Read a blog by Joanna Scales, author of the CaSE and the EPC joint report on the ‘Role of EU membership in UK science and engineering research’.
New Report on EU membership and UK research
16 Dec 2015
With this report we aim to inform the debate about an important aspect of what is a much wider, and hugely complex, question on the UK’s membership of the EU. Ahead of the UK’s upcoming EU referendum, for which the date is yet to be confirmed, we hope to add to the growing body of information on the role that EU membership plays in UK research. This role is complex, ranging from the funding the EU provides for UK research, through to the increased reach and impact that it facilitates through collaboration and freedom of movement. In addition, there is the influence of EU regulation and legislation in the UK, which although outside of the scope of this report, merits further attention.
This report contains evidence and insight gained from our data analysis and interactions with the science and engineering community. We have fed this report into the House of Lords Inquiry into EU membership and UK research, the evidence sessions for this are now underway, and we will watch with interest to see the outcomes of the inquiry. Throughout the report we have largely focused on research conducted in UK universities, in part due to the availability of data. However, the interaction between industry and the EU is also an essential part of this complex issue, and further communication with this sector is needed to assemble a more complete picture of the wider impacts of the EU on the UK research environment.
Examining the figures, overall, the UK is a net contributor to the EU, but it is a net receiver of EU funding for research; receiving €8.8bn between 2007 and 2013. Moreover, the importance of EU funding to research is growing (Figure 1), with half of the increase in UK university research budgets over this period coming from EU government sources. In an environment of financial strain it is clear that the EU has provided a valuable source of funding for a sector which benefits the wider public and provides a significant contribution to the resilience of the UK economy.
Figure 1. The proportion of research funding income to UK Higher Education Institutions (HEIs) from different sources.

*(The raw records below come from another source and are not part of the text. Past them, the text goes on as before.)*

/-- No result depends on T: from any other T and bus trace the same step gives the same registers, flags, memory, control bits and
draws; only T and the trace may differ (R712). The bus agent's answers are the same in both: they are numbered in order, not by T
(notes/assumptions/3). -/
def Obligations.ResultsDoNotDependOnTime : Prop :=
  ∀ (s u : State) (n : Nat) (es : List BusEvent), step s = .next u →
    ∃ m fs, step { s with t := n, bus := es } = .next { u with t := m, bus := fs }

/-! ## Flags -/

/-- SZ53: S, 5 and 3 are bits 7, 5 and 3 of v, Z is v = 0 and nothing else; PAR: PV when v has an even number of 1-bits;
SZ53P joins them (R63, R64, R65). -/
def Obligations.FlagTablesByValue : Prop :=
  ∀ v : Byte,
    (∀ k ∈ [7, 5, 3], bit (sz53 v) k = bit v k) ∧ bit (sz53 v) 6 = (v == 0)
      ∧ (∀ k ∈ [0, 1, 2, 4], bit (sz53 v) k = false)
      ∧ (par v = if ((List.range 8).filter (fun k => v.toNat / 2 ^ k % 2 = 1)).length % 2 = 0 then 0x04 else 0x00)
      ∧ sz53p v = sz53 v ||| par v

/-- The half-carry and overflow tables are the formulas of R70, for additions and subtractions of 8 and 16 bits. -/
def Obligations.HalfCarryAndOverflowFormulas : Prop :=
  (∀ (a b : Byte) (cin : Bool), let r := a + b + (if cin then 1 else 0)
    hcAdd (lookup8 a b r % 8) = when (bit (a ^^^ b ^^^ r) 4) 0x10
      ∧ ovAdd (lookup8 a b r / 16) = when (bit a 7 == bit b 7 && bit r 7 != bit a 7) 0x04)
  ∧ (∀ (a b : Byte) (cin : Bool), let r := a - b - (if cin then 1 else 0)
    hcSub (lookup8 a b r % 8) = when (bit (a ^^^ b ^^^ r) 4) 0x10
      ∧ ovSub (lookup8 a b r / 16) = when (bit a 7 != bit b 7 && bit r 7 != bit a 7) 0x04)
  ∧ (∀ (a b : Word) (cin : Bool), let r := a + b + (if cin then 1 else 0)
    hcAdd (lookup16 a b r % 8) = when ((a ^^^ b ^^^ r).getLsbD 12) 0x10
      ∧ ovAdd (lookup16 a b r / 16) = when (a.getLsbD 15 == b.getLsbD 15 && r.getLsbD 15 != a.getLsbD 15) 0x04)
  ∧ (∀ (a b : Word) (cin : Bool), let r := a - b - (if cin then 1 else 0)
    hcSub (lookup16 a b r % 8) = when ((a ^^^ b ^^^ r).getLsbD 12) 0x10
      ∧ ovSub (lookup16 a b r / 16) = when (a.getLsbD 15 != b.getLsbD 15 && r.getLsbD 15 != a.getLsbD 15) 0x04)

/-- An 8-bit addition: the sum modulo 256, C its carry, H the carry from bit 3, PV signed overflow, S, Z, 5 and 3 from the
result, N = 0 (R261). -/
def Obligations.AddFlagsByArithmetic : Prop :=
  ∀ (a b : Byte) (cin : Bool), let r := (add8 a b cin).1; let f := (add8 a b cin).2
    r.toNat = (a.toNat + b.toNat + cin.toNat) % 256
      ∧ bit f 0 = decide (255 < a.toNat + b.toNat + cin.toNat)
      ∧ bit f 1 = false
      ∧ bit f 2 = decide (a.toInt + b.toInt + cin.toNat < -128 ∨ 127 < a.toInt + b.toInt + cin.toNat)
      ∧ bit f 3 = bit r 3
      ∧ bit f 4 = decide (15 < a.toNat % 16 + b.toNat % 16 + cin.toNat)
      ∧ bit f 5 = bit r 5 ∧ bit f 6 = (r == 0) ∧ bit f 7 = bit r 7

/-- An 8-bit subtraction: the difference modulo 256, C its borrow, H the borrow into bit 4, PV signed overflow, N = 1; a compare
has the same flags but takes 5 and 3 from the operand (R262, R271). -/
def Obligations.SubFlagsByArithmetic : Prop :=
  ∀ (a b : Byte) (cin : Bool), let r := (sub8 a b cin).1; let f := (sub8 a b cin).2
    (r.toNat : Int) = ((a.toNat : Int) - b.toNat - cin.toNat) % 256
      ∧ bit f 0 = decide (a.toNat < b.toNat + cin.toNat)
      ∧ bit f 1 = true
      ∧ bit f 2 = decide (a.toInt - b.toInt - cin.toNat < -128 ∨ 127 < a.toInt - b.toInt - cin.toNat)
      ∧ bit f 3 = bit r 3
      ∧ bit f 4 = decide (a.toNat % 16 < b.toNat % 16 + cin.toNat)
      ∧ bit f 5 = bit r 5 ∧ bit f 6 = (r == 0) ∧ bit f 7 = bit r 7
      ∧ cp8 a b = ((sub8 a b false).2 &&& ~~~flag53) ||| (b &&& flag53)

/-- The 16-bit additions and subtraction: the result modulo 65,536, C from bit 15, H from bit 11, and for ADC and SBC PV signed
overflow, Z of the whole word and S, 5, 3 of its high byte; ADD keeps S, Z and PV (R290, R462, R463). -/
def Obligations.WordFlagsByArithmetic : Prop :=
  (∀ (a b : Word) (f : Byte), let r := (add16 a b f).1; let g := (add16 a b f).2
    r.toNat = (a.toNat + b.toNat) % 65536
      ∧ bit g 0 = decide (65535 < a.toNat + b.toNat) ∧ bit g 1 = false
      ∧ bit g 3 = r.getLsbD 11 ∧ bit g 4 = decide (4095 < a.toNat % 4096 + b.toNat % 4096) ∧ bit g 5 = r.getLsbD 13
      ∧ bit g 2 = bit f 2 ∧ bit g 6 = bit f 6 ∧ bit g 7 = bit f 7)
  ∧ (∀ (a b : Word) (f : Byte), let r := (adc16 a b f).1; let g := (adc16 a b f).2; let c := (carryOf f).toNat
    r.toNat = (a.toNat + b.toNat + c) % 65536
      ∧ bit g 0 = decide (65535 < a.toNat + b.toNat + c) ∧ bit g 1 = false
      ∧ bit g 2 = decide (a.toInt + b.toInt + c < -32768 ∨ 32767 < a.toInt + b.toInt + c)
      ∧ bit g 3 = r.getLsbD 11 ∧ bit g 4 = decide (4095 < a.toNat % 4096 + b.toNat % 4096 + c) ∧ bit g 5 = r.getLsbD 13
      ∧ bit g 6 = (r == 0) ∧ bit g 7 = r.getLsbD 15)
  ∧ (∀ (a b : Word) (f : Byte), let r := (sbc16 a b f).1; let g := (sbc16 a b f).2; let c := (carryOf f).toNat
    (r.toNat : Int) = ((a.toNat : Int) - b.toNat - c) % 65536
      ∧ bit g 0 = decide (a.toNat < b.toNat + c) ∧ bit g 1 = true
      ∧ bit g 2 = decide (a.toInt - b.toInt - c < -32768 ∨ 32767 < a.toInt - b.toInt - c)
      ∧ bit g 3 = r.getLsbD 11 ∧ bit g 4 = decide (a.toNat % 4096 < b.toNat % 4096 + c) ∧ bit g 5 = r.getLsbD 13
      ∧ bit g 6 = (r == 0) ∧ bit g 7 = r.getLsbD 15)

/-- INC and DEC give the flags of adding and subtracting 1, but for C, which is kept (R272, R274). -/
def Obligations.IncDecFlagsAreAddSubOfOne : Prop :=
  ∀ v f : Byte,
    incFlags v f = ((add8 v 1 false).2 &&& 0xFE) ||| (f &&& 0x01)
      ∧ decFlags v f = ((sub8 v 1 false).2 &&& 0xFE) ||| (f &&& 0x01)

/-- The eight shifts and rotates, bit by bit: what comes in at the end and what goes out into C (R402 to R409). -/
def Obligations.ShiftsBitByBit : Prop :=
  ∀ (cin : Bool) (v : Byte),
    (∀ o ∈ [RotOp.rlc, .rl, .sla, .sll], rotOut o v = bit v 7
      ∧ ∀ k < 7, bit (rotRes o cin v) (k + 1) = bit v k)
    ∧ (∀ o ∈ [RotOp.rrc, .rr, .sra, .srl], rotOut o v = bit v 0
      ∧ ∀ k < 7, bit (rotRes o cin v) k = bit v (k + 1))
    ∧ bit (rotRes .rlc cin v) 0 = bit v 7 ∧ bit (rotRes .rl cin v) 0 = cin
    ∧ bit (rotRes .sla cin v) 0 = false ∧ bit (rotRes .sll cin v) 0 = true
    ∧ bit (rotRes .rrc cin v) 7 = bit v 0 ∧ bit (rotRes .rr cin v) 7 = cin
    ∧ bit (rotRes .sra cin v) 7 = bit v 7 ∧ bit (rotRes .srl cin v) 7 = false

/-! ## Base page: loads, stack, exchanges -/

/-- The 8-bit loads (R200 to R204): the register, WZ of the forms that set it, and the Cycles line. -/
def Obligations.ByteLoads : Prop :=
  ∀ s : State,
    (∀ r r', exec (.ldRR r r') s = .next ((s.ran 1 [s.cFetch s.pc]).setReg r (s.reg r')))
    ∧ (∀ r n, exec (.ldRN r n) s = .next ((s.ran 2 [s.cFetch s.pc, s.cRead 1 (s.pc + 1)]).setReg r n))
    ∧ (∀ r, exec (.ldRIndHl r) s = .next ((s.ran 1 [s.cFetch s.pc, s.cRead 1 s.hl]).setReg r (s.reply 1 s.hl)))
    ∧ (∀ p, exec (.ldAIndRp p) s = .next
        { (s.ran 1 [s.cFetch s.pc, s.cRead 1 (s.bcDe p)]).setA (s.reply 1 (s.bcDe p)) with wz := s.bcDe p + 1 })
    ∧ (∀ nn, exec (.ldAIndNn nn) s = .next
        { (s.ran 3 [s.cFetch s.pc, s.cRead 1 (s.pc + 1), s.cRead 2 (s.pc + 2), s.cRead 3 nn]).setA (s.reply 3 nn) with
          wz := nn + 1 })

/-- The 8-bit stores (R205 to R208): the byte stored and its address, W from A where the form sets WZ. -/
def Obligations.ByteStores : Prop :=
  ∀ s : State,
    (∀ p, exec (.ldIndRpA p) s = .next
      { s.ran 1 [s.cFetch s.pc, cWrite (s.bcDe p) s.a] with
        mem := s.mem.write (s.bcDe p).toNat s.a, wz := cat s.a (lo8 (s.bcDe p) + 1) })
    ∧ (∀ nn, exec (.ldIndNnA nn) s = .next
      { s.ran 3 [s.cFetch s.pc, s.cRead 1 (s.pc + 1), s.cRead 2 (s.pc + 2), cWrite nn s.a] with
        mem := s.mem.write nn.toNat s.a, wz := cat s.a (lo8 nn + 1) })
    ∧ (∀ r, exec (.ldIndHlR r) s = .next
      { s.ran 1 [s.cFetch s.pc, cWrite s.hl (s.reg r)] with mem := s.mem.write s.hl.toNat (s.reg r) })
    ∧ (∀ n, exec (.ldIndHlN n) s = .next
      { s.ran 2 [s.cFetch s.pc, s.cRead 1 (s.pc + 1), cWrite s.hl n] with mem := s.mem.write s.hl.toNat n })

/-- The 16-bit loads and stores (R212 to R215, R464, R465): low byte at nn, high byte at nn + 1, WZ = nn + 1. -/
def Obligations.WordLoadsAndStores : Prop :=
  ∀ s : State,
    (∀ p nn, exec (.ldRpNn p nn) s = .next
      ((s.ran 3 [s.cFetch s.pc, s.cRead 1 (s.pc + 1), s.cRead 2 (s.pc + 2)]).setRp p nn))
    ∧ exec .ldSpHl s = .next { s.ran 1 (s.cFetch s.pc :: cIdle (countedIr s.ir) 2) with sp := s.hl }
    ∧ (∀ nn, exec (.ldHlIndNn nn) s = .next
      { s.ran 3 [s.cFetch s.pc, s.cRead 1 (s.pc + 1), s.cRead 2 (s.pc + 2), s.cRead 3 nn, s.cRead 4 (nn + 1)] with
        hl := cat (s.reply 4 (nn + 1)) (s.reply 3 nn), wz := nn + 1 })
    ∧ (∀ nn, exec (.ldIndNnHl nn) s = .next
      { s.ran 3 [s.cFetch s.pc, s.cRead 1 (s.pc + 1), s.cRead 2 (s.pc + 2), cWrite nn (lo8 s.hl), cWrite (nn + 1) (hi8 s.hl)] with
        mem := (s.mem.write nn.toNat (lo8 s.hl)).write (nn + 1).toNat (hi8 s.hl), wz := nn + 1 })
    ∧ (∀ p nn, exec (.ldRpIndNn p nn) s = .next
      ({ s.ran 3 [s.cFetch s.pc, s.cRead 1 (s.pc + 1), s.cRead 2 (s.pc + 2), s.cRead 3 nn, s.cRead 4 (nn + 1)] with
        wz := nn + 1 }.setRp p (cat (s.reply 4 (nn + 1)) (s.reply 3 nn))))
    ∧ (∀ p nn, exec (.ldIndNnRp p nn) s = .next
      { s.ran 3 [s.cFetch s.pc, s.cRead 1 (s.pc + 1), s.cRead 2 (s.pc + 2), cWrite nn (lo8 (s.rp p)),
          cWrite (nn + 1) (hi8 (s.rp p))] with
        mem := (s.mem.write nn.toNat (lo8 (s.rp p))).write (nn + 1).toNat (hi8 (s.rp p)), wz := nn + 1 })

/-- PUSH stores the high byte at SP - 1 first and the low byte at SP - 2; POP reads low then high; POP AF loads all of F
(R210, R211, R216, R217). -/
def Obligations.PushAndPop : Prop :=
  ∀ (s : State) (p : Rp2),
    exec (.pushRp2 p) s = .next
      { s.ran 1 (s.cFetch s.pc :: cIdle (countedIr s.ir) 1
          ++ [cWrite (s.sp - 1) (hi8 (s.rp2 p)), cWrite (s.sp - 2) (lo8 (s.rp2 p))]) with
        sp := s.sp - 2, mem := (s.mem.write (s.sp - 1).toNat (hi8 (s.rp2 p))).write (s.sp - 2).toNat (lo8 (s.rp2 p)) }
    ∧ exec (.popRp2 p) s = .next
      ({ s.ran 1 [s.cFetch s.pc, s.cRead 1 s.sp, s.cRead 2 (s.sp + 1)] with sp := s.sp + 2 }.setRp2 p
        (cat (s.reply 2 (s.sp + 1)) (s.reply 1 s.sp)))

/-- The exchanges (R229 to R232). -/
def Obligations.Exchanges : Prop :=
  ∀ s : State,
    exec .exAfAf s = .next { s.ran 1 [s.cFetch s.pc] with af := s.afAlt, afAlt := s.af }
    ∧ exec .exx s = .next
      { s.ran 1 [s.cFetch s.pc] with
        bc := s.bcAlt, de := s.deAlt, hl := s.hlAlt, bcAlt := s.bc, deAlt := s.de, hlAlt := s.hl }
    ∧ exec .exDeHl s = .next { s.ran 1 [s.cFetch s.pc] with de := s.hl, hl := s.de }
    ∧ exec .exIndSpHl s = .next
      { s.ran 1 (s.cFetch s.pc :: s.cRead 1 s.sp :: s.cRead 2 (s.sp + 1) :: cIdle (s.sp + 1) 1
          ++ [cWrite (s.sp + 1) (hi8 s.hl), cWrite s.sp (lo8 s.hl)] ++ cIdle s.sp 2) with
        hl := cat (s.reply 2 (s.sp + 1)) (s.reply 1 s.sp), wz := cat (s.reply 2 (s.sp + 1)) (s.reply 1 s.sp)
        mem := (s.mem.write (s.sp + 1).toNat (hi8 s.hl)).write s.sp.toNat (lo8 s.hl) }

/-- EXX swaps {BC, DE, HL} with their shadows and EX AF,AF' only AF with its shadow; each done twice restores every register,
I included; PC and R count the fetches of the two instructions (R53). -/
def Obligations.ExchangesAreInvolutions : Prop :=
  ∀ s : State,
    (∃ t u, exec .exx s = .next t ∧ exec .exx t = .next u
      ∧ t.bc = s.bcAlt ∧ t.de = s.deAlt ∧ t.hl = s.hlAlt ∧ t.bcAlt = s.bc ∧ t.deAlt = s.de ∧ t.hlAlt = s.hl
      ∧ t.af = s.af ∧ t.afAlt = s.afAlt ∧ (∀ k : WordItem, k ≠ .pc → k ≠ .ir → u.getWord k = s.getWord k)
      ∧ t.i = s.i ∧ u.i = s.i)
    ∧ (∃ t u, exec .exAfAf s = .next t ∧ exec .exAfAf t = .next u ∧ t.af = s.afAlt ∧ t.afAlt = s.af
      ∧ (∀ k : WordItem, k ≠ .af → k ≠ .afAlt → k ≠ .pc → k ≠ .ir → t.getWord k = s.getWord k)
      ∧ (∀ k : WordItem, k ≠ .pc → k ≠ .ir → u.getWord k = s.getWord k)
      ∧ t.i = s.i ∧ u.i = s.i)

As part of this project we conducted a survey to capture the views of the research community. We were delighted with the number of responses we received- many thanks to those who contributed. The results of the survey were overwhelmingly positive, with 93% of all respondents agreeing that EU membership benefits UK science and engineering research (Figure 2). The survey responses also highlighted many other influences that EU membership and funding has on UK research. These include: improving the quality, reach and application of research, facilitating collaboration and allowing access to highly skilled individuals and specialist equipment.
Figure 2. Researchers’ views on the benefit and importance of EU membership and funding to UK research.
The report also contains a number of case studies. Personally, I found the experiences and stories of individual researchers working on EU funded projects fascinating. A common theme in these stories was the way in which EU projects enabled the researchers to apply their skills, knowledge and expertise to a range of applications, largely due to the collaborative nature of EU funded projects.
For example, my conversations with the University of Leicester moved rapidly from space exploration to land mine detection, and those with Plymouth University jumped from the micro-structure of cheese, to biogas production. Many of the researchers I spoke to wanted to make it clear that as experts in one field they would be unable to ensure that their research was applied to address multiple problems if working in isolation. The questions of how to solve large global problems and facilitate multi and cross-disciplinary research, while ensuring that we have trained researchers now and in the future, seem to be cleverly addressed in EU funded projects.
Throughout my conversations with researchers the positive aspects of participating in EU funded projects were clear, as were the negatives. The latter included the challenges in applying for and reporting on EU grants, and the more day-to-day operational difficulties of collaborating with large numbers of people across multiple institutions and countries. However, the researchers I spoke to, rather than being put off by these challenges had embraced them, feeling that they, on both an institutional and personal level, were gaining from being able to work alongside researchers whose approaches may be very different, but could be complementary to their own.
The motivation and enthusiasm of the researchers to carry out collaborative, and often cross-disciplinary research, as facilitated by EU funding, was inspiring. These personal stories were for me the most enjoyable and rewarding aspect of researching this report, and, as far as I am concerned, carry clear arguments for the benefits that EU membership brings to the UK research environment.